The life of a pharma sales exec had provided me much flexibility and freedom, which I really enjoyed. I had stepped away from my career to start a family. After a few years, I was ready to take on a part-time position and started looking for one that would provide that same flexibility. I found ML on one of the job sites I researched. I liked that ML was a woman-owned business. The company and position they had available was a good fit as it provided the flexible structure I liked, and I could exercise my sales experience.

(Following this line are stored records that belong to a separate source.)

/-- Part 4 of the registers, with their BAR0 offsets (11 R503). -/
def regsPart4 : List RegInfo :=
  [⟨160, "PG_GUEST_FRAMES", 0x70010, 0x40, 64, 0x0, 1⟩,
   ⟨161, "PG_GUEST_USED", 0x70014, 0x40, 64, 0x0, 1⟩,
   ⟨162, "PG_T4_BASE_LO", 0x70018, 0x40, 64, 0x0, 1⟩,
   ⟨163, "PG_T4_BASE_HI", 0x7001c, 0x40, 64, 0x0, 1⟩,
   ⟨164, "PG_T4_PAGES", 0x70020, 0x40, 64, 0x0, 1⟩,
   ⟨165, "PG_OBJ_TABLE_LO", 0x70024, 0x40, 64, 0x0, 1⟩,
   ⟨166, "PG_OBJ_TABLE_HI", 0x70028, 0x40, 64, 0x0, 1⟩,
   ⟨167, "PG_OBJ_ENTRIES", 0x7002c, 0x40, 64, 0x0, 1⟩,
   ⟨168, "PG_EVICT_COUNT", 0x70030, 0x40, 64, 0x0, 1⟩,
   ⟨169, "PG_FILL_COUNT", 0x70034, 0x40, 64, 0x0, 1⟩,
   ⟨170, "PG_INPLACE_COUNT", 0x70038, 0x40, 64, 0x0, 1⟩,
   ⟨171, "PG_TIER_STATUS", 0x7003c, 0x40, 64, 0x0, 1⟩,
   ⟨172, "HB_REG_CTRL", 0xb0000, 0x0, 1, 0x0, 1⟩,
   ⟨173, "HB_OVER_COUNT", 0xb0004, 0x0, 1, 0x0, 1⟩,
   ⟨174, "HB_AGED_COUNT", 0xb0008, 0x0, 1, 0x0, 1⟩,
   ⟨175, "HB_REG_STATUS", 0xb000c, 0x0, 1, 0x0, 1⟩,
   ⟨176, "HB_CLASS_CFG", 0xb0100, 0x4, 16, 0x0, 1⟩,
   ⟨177, "HB_CLASS_LAT", 0xb0140, 0x4, 16, 0x0, 1⟩,
   ⟨178, "HB_MASTER_BUDGET", 0xb1000, 0x4, 293, 0x0, 1⟩,
   ⟨179, "WF_VERSION", 0xa0000, 0x0, 1, 0x0, 1⟩,
   ⟨180, "WF_CTRL", 0xa0004, 0x0, 1, 0x0, 1⟩,
   ⟨181, "WF_LANE_THRESH", 0xa0008, 0x0, 1, 0x0, 1⟩,
   ⟨182, "WF_AGE", 0xa000c, 0x0, 1, 0x0, 1⟩,
   ⟨183, "WF_LOSS_COUNT", 0xa0010, 0x0, 1, 0x0, 1⟩,
   ⟨184, "WF_UNREACH_COUNT", 0xa0014, 0x0, 1, 0x0, 1⟩,
   ⟨185, "WF_EPOCH_DROP_COUNT", 0xa0018, 0x0, 1, 0x0, 1⟩,
   ⟨186, "WF_HOP_EXCESS_COUNT", 0xa001c, 0x0, 1, 0x0, 1⟩,
   ⟨187, "WF_STATUS", 0xa0020, 0x0, 1, 0x0, 1⟩,
   ⟨188, "WF_CLASS_CFG", 0xa0040, 0x4, 16, 0x0, 1⟩,
   ⟨189, "WF_PORT_STATE", 0xa1000, 0x40, 80, 0x0, 1⟩,
   ⟨190, "WF_PORT_PEER", 0xa1004, 0x40, 80, 0x0, 1⟩,
   ⟨191, "WF_PORT_CTRL", 0xa1008, 0x40, 80, 0x0, 1⟩,
   ⟨192, "WF_FEC_CORR_COUNT", 0xa100c, 0x40, 80, 0x0, 1⟩,
   ⟨193, "WF_FEC_UNCORR_COUNT", 0xa1010, 0x40, 80, 0x0, 1⟩,
   ⟨194, "WF_REPLAY_COUNT", 0xa1014, 0x40, 80, 0x0, 1⟩,
   ⟨195, "WF_REVOKE_COUNT", 0xa1018, 0x40, 80, 0x0, 1⟩,
   ⟨196, "WF_HOG_COUNT", 0xa101c, 0x40, 80, 0x0, 1⟩,
   ⟨197, "WF_TX_EMPTY_COUNT", 0xa1020, 0x40, 80, 0x0, 1⟩,
   ⟨198, "WF_SEAL_FAIL_COUNT", 0xa1024, 0x40, 80, 0x0, 1⟩,
   ⟨199, "WF_LANE_RECOVERY", 0xa1028, 0x40, 80, 0x0, 1⟩]

/-- Part 5 of the registers, with their BAR0 offsets (11 R503). -/
def regsPart5 : List RegInfo :=
  [⟨200, "WF_PORT_STATUS", 0xa102c, 0x40, 80, 0x0, 1⟩,
   ⟨201, "HI_VERSION", 0x0, 0x0, 1, 0x0, 1⟩,
   ⟨202, "HI_PART_ID", 0x4, 0x0, 1, 0x0, 1⟩,
   ⟨203, "HI_LINK_CFG", 0x8, 0x0, 1, 0x0, 1⟩,
   ⟨204, "HI_LINK_STATE", 0xc, 0x0, 1, 0x0, 1⟩,
   ⟨205, "HI_PART_PORTS", 0x10, 0x0, 1, 0x0, 1⟩,
   ⟨206, "HI_KEYSLOT", 0x14, 0x0, 1, 0x0, 1⟩,
   ⟨207, "HI_LABELS", 0x18, 0x0, 1, 0x0, 1⟩,
   ⟨208, "HI_CARVE_MAP", 0x20, 0x4, 8, 0x0, 1⟩,
   ⟨209, "HI_POOL_BASE_LO", 0x40, 0x0, 1, 0x0, 1⟩,
   ⟨210, "HI_POOL_BASE_HI", 0x44, 0x0, 1, 0x0, 1⟩,
   ⟨211, "HI_POOL_SIZE", 0x48, 0x0, 1, 0x0, 1⟩,
   ⟨212, "HI_EVENT_STATUS", 0x50, 0x0, 1, 0x0, 1⟩,
   ⟨213, "HI_EVENT_EN", 0x54, 0x0, 1, 0x0, 1⟩,
   ⟨214, "HI_LINK_DOWN_COUNT", 0x58, 0x0, 1, 0x0, 1⟩,
   ⟨215, "HI_ATTACH", 0x5c, 0x0, 1, 0x0, 1⟩,
   ⟨216, "HI_QVEC", 0x1000, 0x4, 1024, 0x0, 1⟩,
   ⟨217, "LID_VERSION", 0xe0000, 0x0, 1, 0x0, 1⟩,
   ⟨218, "LID_STATUS", 0xe0004, 0x0, 1, 0x0, 1⟩,
   ⟨219, "LID_SVN", 0xe0008, 0x0, 1, 0x0, 1⟩,
   ⟨220, "LID_REVOKE_TIMEOUT", 0xe000c, 0x0, 1, 0x0, 1⟩,
   ⟨221, "LID_INTEGRITY_COUNT", 0xe0010, 0x0, 1, 0x0, 1⟩,
   ⟨222, "LID_ACK_SHORT_COUNT", 0xe0014, 0x0, 1, 0x0, 1⟩,
   ⟨223, "LID_COUNT_STATUS", 0xe0018, 0x0, 1, 0x0, 1⟩,
   ⟨224, "LID_OWNER_NONCE", 0xe0040, 0x4, 16, 0x0, 1⟩,
   ⟨225, "LID_OWNER_DATA", 0xe0080, 0x4, 16, 0x0, 1⟩,
   ⟨226, "LID_OWNER_CMD", 0xe00c0, 0x0, 1, 0x0, 1⟩,
   ⟨227, "LID_OWNER_ARG_LO", 0xe00c4, 0x0, 1, 0x0, 1⟩,
   ⟨228, "LID_OWNER_ARG_HI", 0xe00c8, 0x0, 1, 0x0, 1⟩,
   ⟨229, "LID_PART", 0xe0100, 0x10, 32, 0x0, 1⟩,
   ⟨230, "LID_ID_LO", 0xe0104, 0x10, 32, 0x0, 1⟩,
   ⟨231, "LID_ID_HI", 0xe0108, 0x10, 32, 0x0, 1⟩,
   ⟨232, "LID_CHARTER_GEN", 0xe010c, 0x10, 32, 0x0, 1⟩,
   ⟨233, "LID_IMPORT_SRC_LO", 0xe0400, 0x20, 32, 0x0, 1⟩,
   ⟨234, "LID_IMPORT_SRC_HI", 0xe0404, 0x20, 32, 0x0, 1⟩,
   ⟨235, "LID_IMPORT_DST_LO", 0xe0408, 0x20, 32, 0x0, 1⟩,
   ⟨236, "LID_IMPORT_DST_HI", 0xe040c, 0x20, 32, 0x0, 1⟩,
   ⟨237, "LID_IMPORT_CMD", 0xe0410, 0x20, 32, 0x0, 1⟩,
   ⟨238, "LID_IMPORT_CHUNKS", 0xe0414, 0x20, 32, 0x0, 1⟩,
   ⟨239, "KS_LOAD_DATA", 0xe8000, 0x4, 24, 0x0, 1⟩]

/-- Part 6 of the registers, with their BAR0 offsets (11 R503). -/
def regsPart6 : List RegInfo :=
  [⟨240, "KS_LOAD_CMD", 0xe8060, 0x0, 1, 0x0, 1⟩,
   ⟨241, "KS_LOAD_USE", 0xe8064, 0x0, 1, 0x0, 1⟩,
   ⟨242, "KS_ZERO", 0xe8068, 0x0, 1, 0x0, 1⟩,
   ⟨243, "KS_ATTR", 0xe9000, 0x8, 256, 0x0, 1⟩,
   ⟨244, "KS_USE", 0xe9004, 0x8, 256, 0x0, 1⟩,
   ⟨245, "CK_VERSION", 0xd0000, 0x0, 1, 0x0, 1⟩,
   ⟨246, "CK_PLL_STATUS", 0xd0004, 0x0, 1, 0x0, 1⟩,
   ⟨247, "CK_DROOP_CFG", 0xd0010, 0x0, 1, 0x0, 1⟩,
   ⟨248, "CK_STRETCH_COUNT", 0xd0020, 0x4, 4, 0x0, 1⟩,
   ⟨249, "CK_STATUS", 0xd0030, 0x0, 1, 0x0, 1⟩,
   ⟨250, "PW_VERSION", 0xd1000, 0x0, 1, 0x0, 1⟩,
   ⟨251, "PW_LIMIT", 0xd1004, 0x0, 1, 0x0, 1⟩,
   ⟨252, "PW_INPUT", 0xd1008, 0x0, 1, 0x0, 1⟩,
   ⟨253, "PW_INPUT_VI", 0xd100c, 0x0, 1, 0x0, 1⟩,
   ⟨254, "PW_WAKE_CFG", 0xd1010, 0x0, 1, 0x0, 1⟩,
   ⟨255, "PW_COLD_SEED", 0xd1014, 0x0, 1, 0x0, 1⟩,
   ⟨256, "PW_THERM_CFG", 0xd1018, 0x0, 1, 0x0, 1⟩,
   ⟨257, "PW_PACE_HOLD", 0xd101c, 0x0, 1, 0x0, 1⟩,
   ⟨258, "PW_PACE_EN_LO", 0xd1020, 0x0, 1, 0x0, 1⟩,
   ⟨259, "PW_PACE_EN_HI", 0xd1024, 0x0, 1, 0x0, 1⟩,
   ⟨260, "PW_COOLANT", 0xd1028, 0x0, 1, 0x0, 1⟩,
   ⟨261, "PW_THROTTLE_COUNT", 0xd1030, 0x0, 1, 0x0, 1⟩,
   ⟨262, "PW_WAKE_COUNT", 0xd1034, 0x0, 1, 0x0, 1⟩,
   ⟨263, "PW_WAKE_QUEUED", 0xd1038, 0x0, 1, 0x0, 1⟩,
   ⟨264, "PW_PACE_TX_COUNT", 0xd103c, 0x0, 1, 0x0, 1⟩,
   ⟨265, "PW_PACE_RX_COUNT", 0xd1040, 0x0, 1, 0x0, 1⟩,
   ⟨266, "PW_STATUS", 0xd1044, 0x0, 1, 0x0, 1⟩,
   ⟨267, "PW_HALF", 0xd1080, 0x8, 4, 0x0, 1⟩,
   ⟨268, "PW_HALF_RAIL", 0xd1084, 0x8, 4, 0x0, 1⟩,
   ⟨269, "PW_TEMP_CLR", 0xd10bc, 0x0, 1, 0x0, 1⟩,
   ⟨270, "PW_TEMP", 0xd10c0, 0x4, 14, 0x0, 1⟩,
   ⟨271, "PW_PHASE", 0xd1400, 0x8, 256, 0x0, 1⟩,
   ⟨272, "PW_PHASE_MW", 0xd1404, 0x8, 256, 0x0, 1⟩,
   ⟨273, "FC_VERSION", 0x90000, 0x0, 1, 0x0, 1⟩,
   ⟨274, "FC_CTRL", 0x90004, 0x0, 1, 0x0, 1⟩,
   ⟨275, "FC_ERR_PIN", 0x90008, 0x0, 1, 0x0, 1⟩,
   ⟨276, "FC_PENDING", 0x9000c, 0x0, 1, 0x0, 1⟩,
   ⟨277, "FC_RIM_HEARTBEAT", 0x90010, 0x0, 1, 0x0, 1⟩,
   ⟨278, "FC_RIM_RESTART", 0x90014, 0x0, 1, 0x0, 1⟩,
   ⟨279, "FC_RESTART_COUNT", 0x90018, 0x0, 1, 0x0, 1⟩]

I'm quite self-driven and need to be mentally stimulated. What jumped out about ML was the caliber of their clients. I would really get to apply my past sales experience. I'd get to speak with all levels across an organization, including senior leadership. In my years with ML, I have been kept challenged by the variety of industries my clients are in, and that they sell into. I get to work with healthcare companies but also other industries. This feeds my need for new challenges.
“MarketLauncher's remote work environment allows me to manage a really great work/life balance. ML keeps me mentally stimulated and current with sales technology. I get to exercise my sales experience while also being home to help my kids with their homework and after-school activities. I love working at ML.”
Thank you, Heidi. Are there any hobbies or special interests you’d like to share?
I am very focused on my family and involved in my children's activities. For many years, I have volunteered on their school Site Councils and I am currently the Chair of the Board for one. This also challenges me. I enjoy leading the monthly meetings and engaging parents, faculty, and other Council Members to better the education experience for my kids and all the other students.
My boys both play competitive soccer, and this is a huge time commitment that we all love. My husband also coaches soccer. We take a "divide and conquer" approach to managing our schedules successfully. I work out daily from my home or local gym, and we all love spending time at the beach. We take long walks, swim, and have fun in the sand. You won't find us sitting for long!